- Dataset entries
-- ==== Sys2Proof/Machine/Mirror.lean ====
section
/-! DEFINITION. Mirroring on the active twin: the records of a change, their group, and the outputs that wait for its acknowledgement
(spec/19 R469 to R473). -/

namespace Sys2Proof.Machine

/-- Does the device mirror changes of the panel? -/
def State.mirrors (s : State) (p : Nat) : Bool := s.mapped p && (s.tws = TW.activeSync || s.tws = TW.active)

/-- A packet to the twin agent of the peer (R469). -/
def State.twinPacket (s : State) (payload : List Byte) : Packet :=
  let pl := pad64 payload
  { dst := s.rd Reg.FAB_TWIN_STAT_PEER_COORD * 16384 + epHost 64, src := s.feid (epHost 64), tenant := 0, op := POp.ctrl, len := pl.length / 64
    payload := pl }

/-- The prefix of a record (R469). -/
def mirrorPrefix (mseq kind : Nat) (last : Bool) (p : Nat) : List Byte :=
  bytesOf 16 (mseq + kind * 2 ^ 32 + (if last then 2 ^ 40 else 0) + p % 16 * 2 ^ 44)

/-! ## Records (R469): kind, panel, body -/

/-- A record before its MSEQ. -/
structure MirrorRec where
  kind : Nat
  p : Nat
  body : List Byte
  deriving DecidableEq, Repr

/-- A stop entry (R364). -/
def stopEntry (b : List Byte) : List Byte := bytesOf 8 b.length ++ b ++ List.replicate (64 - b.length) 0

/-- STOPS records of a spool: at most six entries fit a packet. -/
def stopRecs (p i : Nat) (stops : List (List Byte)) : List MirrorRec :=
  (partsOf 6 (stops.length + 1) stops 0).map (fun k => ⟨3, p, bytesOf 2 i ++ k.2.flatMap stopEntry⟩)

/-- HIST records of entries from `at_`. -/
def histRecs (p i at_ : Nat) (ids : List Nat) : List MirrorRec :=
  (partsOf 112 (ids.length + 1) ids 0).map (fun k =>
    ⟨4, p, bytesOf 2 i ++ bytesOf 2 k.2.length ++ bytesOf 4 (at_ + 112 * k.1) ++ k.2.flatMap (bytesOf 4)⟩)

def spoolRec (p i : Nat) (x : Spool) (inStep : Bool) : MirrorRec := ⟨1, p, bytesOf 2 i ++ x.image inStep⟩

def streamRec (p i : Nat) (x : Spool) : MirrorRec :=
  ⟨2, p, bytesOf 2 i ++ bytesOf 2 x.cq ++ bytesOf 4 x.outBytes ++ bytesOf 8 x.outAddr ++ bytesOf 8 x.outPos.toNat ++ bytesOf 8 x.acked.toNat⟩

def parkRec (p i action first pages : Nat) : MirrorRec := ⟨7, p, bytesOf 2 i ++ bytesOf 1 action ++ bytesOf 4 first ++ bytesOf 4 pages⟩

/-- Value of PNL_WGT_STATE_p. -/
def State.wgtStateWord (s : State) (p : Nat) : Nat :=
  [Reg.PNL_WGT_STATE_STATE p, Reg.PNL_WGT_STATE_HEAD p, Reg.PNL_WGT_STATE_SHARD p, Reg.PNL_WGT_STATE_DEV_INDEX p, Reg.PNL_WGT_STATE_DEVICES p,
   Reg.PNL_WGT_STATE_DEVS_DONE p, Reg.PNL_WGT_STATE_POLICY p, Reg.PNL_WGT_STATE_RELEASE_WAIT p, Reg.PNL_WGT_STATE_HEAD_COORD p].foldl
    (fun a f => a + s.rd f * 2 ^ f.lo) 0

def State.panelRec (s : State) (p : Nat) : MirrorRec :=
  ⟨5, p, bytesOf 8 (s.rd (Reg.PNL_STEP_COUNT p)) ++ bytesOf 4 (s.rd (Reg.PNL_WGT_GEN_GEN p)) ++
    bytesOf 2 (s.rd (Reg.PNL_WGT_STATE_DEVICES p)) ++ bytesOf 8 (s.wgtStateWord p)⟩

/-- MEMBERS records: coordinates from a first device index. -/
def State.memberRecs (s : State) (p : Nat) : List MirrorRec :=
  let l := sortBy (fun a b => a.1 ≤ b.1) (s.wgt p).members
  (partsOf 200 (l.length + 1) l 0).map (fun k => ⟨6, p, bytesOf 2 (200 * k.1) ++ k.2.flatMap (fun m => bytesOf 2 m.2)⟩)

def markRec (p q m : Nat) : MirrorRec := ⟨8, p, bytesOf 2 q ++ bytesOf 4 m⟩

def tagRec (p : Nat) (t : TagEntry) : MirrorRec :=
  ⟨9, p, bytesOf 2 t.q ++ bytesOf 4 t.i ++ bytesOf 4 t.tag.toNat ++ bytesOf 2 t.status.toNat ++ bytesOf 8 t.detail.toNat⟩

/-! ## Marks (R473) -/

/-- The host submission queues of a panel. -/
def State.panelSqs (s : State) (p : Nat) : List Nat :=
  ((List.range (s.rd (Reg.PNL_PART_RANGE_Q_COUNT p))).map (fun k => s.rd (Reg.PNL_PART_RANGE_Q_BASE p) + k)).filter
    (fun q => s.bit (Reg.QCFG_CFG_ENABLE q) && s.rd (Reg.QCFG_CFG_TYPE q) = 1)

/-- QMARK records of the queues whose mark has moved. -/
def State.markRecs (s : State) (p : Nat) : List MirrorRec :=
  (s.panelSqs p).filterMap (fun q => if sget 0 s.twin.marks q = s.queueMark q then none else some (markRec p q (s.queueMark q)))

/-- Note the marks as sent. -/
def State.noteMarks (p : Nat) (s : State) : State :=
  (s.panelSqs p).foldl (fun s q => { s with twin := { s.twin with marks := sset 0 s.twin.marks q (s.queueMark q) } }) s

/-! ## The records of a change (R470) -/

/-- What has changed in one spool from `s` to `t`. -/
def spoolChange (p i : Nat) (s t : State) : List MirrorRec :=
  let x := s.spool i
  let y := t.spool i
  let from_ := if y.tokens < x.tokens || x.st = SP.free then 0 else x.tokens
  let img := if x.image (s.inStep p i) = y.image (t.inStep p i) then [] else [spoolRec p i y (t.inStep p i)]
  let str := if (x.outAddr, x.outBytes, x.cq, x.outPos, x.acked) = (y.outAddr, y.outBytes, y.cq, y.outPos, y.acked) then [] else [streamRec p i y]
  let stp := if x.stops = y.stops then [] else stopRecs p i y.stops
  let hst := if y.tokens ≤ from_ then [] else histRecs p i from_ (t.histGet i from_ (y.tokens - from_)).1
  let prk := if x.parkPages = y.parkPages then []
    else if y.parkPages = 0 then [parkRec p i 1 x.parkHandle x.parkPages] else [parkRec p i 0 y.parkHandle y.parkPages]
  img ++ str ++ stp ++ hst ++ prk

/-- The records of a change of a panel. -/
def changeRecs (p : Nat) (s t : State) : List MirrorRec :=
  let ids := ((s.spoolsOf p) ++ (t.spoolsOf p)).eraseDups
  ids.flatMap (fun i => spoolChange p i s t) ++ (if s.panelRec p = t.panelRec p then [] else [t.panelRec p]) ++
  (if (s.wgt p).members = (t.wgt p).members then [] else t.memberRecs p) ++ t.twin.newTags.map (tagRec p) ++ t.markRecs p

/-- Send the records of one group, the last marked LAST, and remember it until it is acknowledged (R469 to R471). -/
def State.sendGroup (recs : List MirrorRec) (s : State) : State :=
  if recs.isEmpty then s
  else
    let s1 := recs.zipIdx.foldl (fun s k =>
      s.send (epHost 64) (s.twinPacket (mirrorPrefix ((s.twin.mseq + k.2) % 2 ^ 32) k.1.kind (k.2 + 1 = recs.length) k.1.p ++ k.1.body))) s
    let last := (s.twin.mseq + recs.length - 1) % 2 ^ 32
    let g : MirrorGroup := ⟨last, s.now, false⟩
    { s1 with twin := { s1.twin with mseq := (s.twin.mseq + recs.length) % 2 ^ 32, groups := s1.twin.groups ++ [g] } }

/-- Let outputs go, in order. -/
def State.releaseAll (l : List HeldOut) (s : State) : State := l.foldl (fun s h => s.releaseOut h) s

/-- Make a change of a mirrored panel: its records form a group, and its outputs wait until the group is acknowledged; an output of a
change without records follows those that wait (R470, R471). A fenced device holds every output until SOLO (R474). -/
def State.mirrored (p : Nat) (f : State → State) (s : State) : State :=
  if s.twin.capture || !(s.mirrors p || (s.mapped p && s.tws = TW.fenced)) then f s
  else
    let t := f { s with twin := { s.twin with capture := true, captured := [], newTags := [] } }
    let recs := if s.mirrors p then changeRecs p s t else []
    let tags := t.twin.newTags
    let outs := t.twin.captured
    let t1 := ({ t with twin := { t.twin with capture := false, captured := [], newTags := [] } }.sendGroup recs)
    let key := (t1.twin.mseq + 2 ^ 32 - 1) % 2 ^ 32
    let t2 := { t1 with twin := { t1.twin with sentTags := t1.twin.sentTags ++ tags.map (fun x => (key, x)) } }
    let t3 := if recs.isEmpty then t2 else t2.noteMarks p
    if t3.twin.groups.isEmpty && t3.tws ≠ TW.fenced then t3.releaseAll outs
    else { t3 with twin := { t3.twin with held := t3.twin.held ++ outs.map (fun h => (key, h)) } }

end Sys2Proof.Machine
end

- TASK PROMPT
What you write must be the entries restated word for word, from the opening line through the one holding "def mirrorPrefix (mseq", with nothing else.

- YOUR SOLUTION
-- ==== Sys2Proof/Machine/Mirror.lean ====
section
/-! DEFINITION. Mirroring on the active twin: the records of a change, their group, and the outputs that wait for its acknowledgement
(spec/19 R469 to R473). -/

namespace Sys2Proof.Machine

/-- Does the device mirror changes of the panel? -/
def State.mirrors (s : State) (p : Nat) : Bool := s.mapped p && (s.tws = TW.activeSync || s.tws = TW.active)

/-- A packet to the twin agent of the peer (R469). -/
def State.twinPacket (s : State) (payload : List Byte) : Packet :=
  let pl := pad64 payload
  { dst := s.rd Reg.FAB_TWIN_STAT_PEER_COORD * 16384 + epHost 64, src := s.feid (epHost 64), tenant := 0, op := POp.ctrl, len := pl.length / 64
    payload := pl }

/-- The prefix of a record (R469). -/
def mirrorPrefix (mseq kind : Nat) (last : Bool) (p : Nat) : List Byte :=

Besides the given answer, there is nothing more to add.